Saved entries:
-- ==== Sys2Proof/Proofs/Arithmetic.lean ====
section
/-!
PROOFS. The arithmetic primitives of R10 as functions on integers and on bits: one lemma per primitive, and the
obligation `ArithmeticPrimitives` from them.
-/

namespace Sys2Proof.Proofs
open Sys2Proof.Machine

/-! ### Words -/

theorem mul32_toNat (a b : Word) : (mul32 a b).toNat = a.toNat * b.toNat % 2 ^ 32 := by
  rw [mul32, BitVec.toNat_mul, Nat.mul_comm]

/-- The signed readings give the same product (R10): `BitVec.ofInt` is a ring map that undoes `toInt`. -/
theorem mul32_eq_ofInt (a b : Word) : mul32 a b = BitVec.ofInt 32 (a.toInt * b.toInt) := by
  rw [BitVec.ofInt_mul, BitVec.ofInt_toInt, BitVec.ofInt_toInt, mul32, BitVec.mul_comm]

theorem xor32_getLsbD (a b : Word) (i : Nat) : (xor32 a b).getLsbD i = (a.getLsbD i ^^ b.getLsbD i) :=
  BitVec.getLsbD_xor

theorem or8_getLsbD (a b : Byte) (i : Nat) : (or8 a b).getLsbD i = (a.getLsbD i || b.getLsbD i) :=
  BitVec.getLsbD_or

/-- The divisor is not negative, so the floored quotient is the one of Lean's shift of an integer. -/
theorem asr32_toInt (a : Word) (s : Nat) : (asr32 a s).toInt = a.toInt.fdiv (2 ^ s) := by
  have hpow : (0 : Int) ≤ 2 ^ s := by positivity
  rw [asr32, BitVec.toInt_sshiftRight, Int.shiftRight_eq_div_pow, Int.fdiv_eq_ediv_of_nonneg _ hpow]
  norm_cast

theorem asr32_getLsbD (a : Word) {s i : Nat} (hs : s ≤ 31) (hi : i < 32) :
    (asr32 a s).getLsbD i = if i ≤ 31 - s then a.getLsbD (i + s) else a.getLsbD 31 := by
  have hrange : s + i < 32 ↔ i ≤ 31 - s := by omega
  have htop : a.msb = a.getLsbD 31 := BitVec.msb_eq_getLsbD_last a
  rw [asr32, BitVec.getLsbD_sshiftRight, htop, Nat.add_comm i s]
  simp only [hrange, show ¬ 32 ≤ i by omega, decide_false, Bool.not_false, Bool.true_and]

theorem shl32_toNat (a : Word) (s : Nat) : (shl32 a s).toNat = a.toNat * 2 ^ s % 2 ^ 32 := by
  rw [shl32, BitVec.toNat_shiftLeft, Nat.shiftLeft_eq]

/-! ### Integers -/

theorem emod_eq_sub_mul_fdiv (z : Int) {n : Nat} (hn : 1 ≤ n) : (emod z n : Int) = z - n * z.fdiv n := by
  rw [emod_cast z hn, Int.emod_def, Int.fdiv_eq_ediv_of_nonneg z (Int.natCast_nonneg n)]

/-- Congruent integers have one remainder, and a natural number below `n` is its own. -/
theorem eq_emod_of_dvd_sub {z : Int} {n r : Nat} (hr : r < n) (hdvd : (n : Int) ∣ z - r) : r = emod z n := by
  have hmod : (r : Int) % n = z % n := Int.modEq_iff_dvd.2 hdvd
  have hself : (r : Int) % n = r := Int.emod_eq_of_lt (Int.natCast_nonneg r) (by omega)
  rw [emod, ← hmod, hself, Int.toNat_natCast]

theorem mul_udiv_le (a n : Nat) : n * udiv a n ≤ a := Nat.mul_div_le a n

theorem lt_mul_udiv_add_one (a : Nat) {n : Nat} (hn : 1 ≤ n) : a < n * (udiv a n + 1) :=
  Nat.lt_mul_div_succ a hn

/-- Settles O19, from the lemmas on each primitive. -/
theorem arithmeticPrimitives : Obligations.ArithmeticPrimitives :=
  ⟨fun a b => ⟨mul32_toNat a b, mul32_eq_ofInt a b⟩,
    xor32_getLsbD,
    or8_getLsbD,
    fun a s hs => ⟨asr32_toInt a s, fun _ hi => asr32_getLsbD a hs hi⟩,
    shl32_toNat,
    fun z _ hn => ⟨emod_eq_sub_mul_fdiv z hn, emod_lt z hn, fun _ => eq_emod_of_dvd_sub⟩,
    fun a n hn => ⟨mul_udiv_le a n, lt_mul_udiv_add_one a hn⟩⟩

end Sys2Proof.Proofs
end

Your task |
An exact copy is needed of the closing lines of the entries above, counting from the one that contains "Nat.lt_mul_div_succ a hn" and including it and the last.

Solution |
  Nat.lt_mul_div_succ a hn

/-- Settles O19, from the lemmas on each primitive. -/
theorem arithmeticPrimitives : Obligations.ArithmeticPrimitives :=
  ⟨fun a b => ⟨mul32_toNat a b, mul32_eq_ofInt a b⟩,
    xor32_getLsbD,
    or8_getLsbD,
    fun a s hs => ⟨asr32_toInt a s, fun _ hi => asr32_getLsbD a hs hi⟩,
    shl32_toNat,
    fun z _ hn => ⟨emod_eq_sub_mul_fdiv z hn, emod_lt z hn, fun _ => eq_emod_of_dvd_sub⟩,
    fun a n hn => ⟨mul_udiv_le a n, lt_mul_udiv_add_one a hn⟩⟩

end Sys2Proof.Proofs
end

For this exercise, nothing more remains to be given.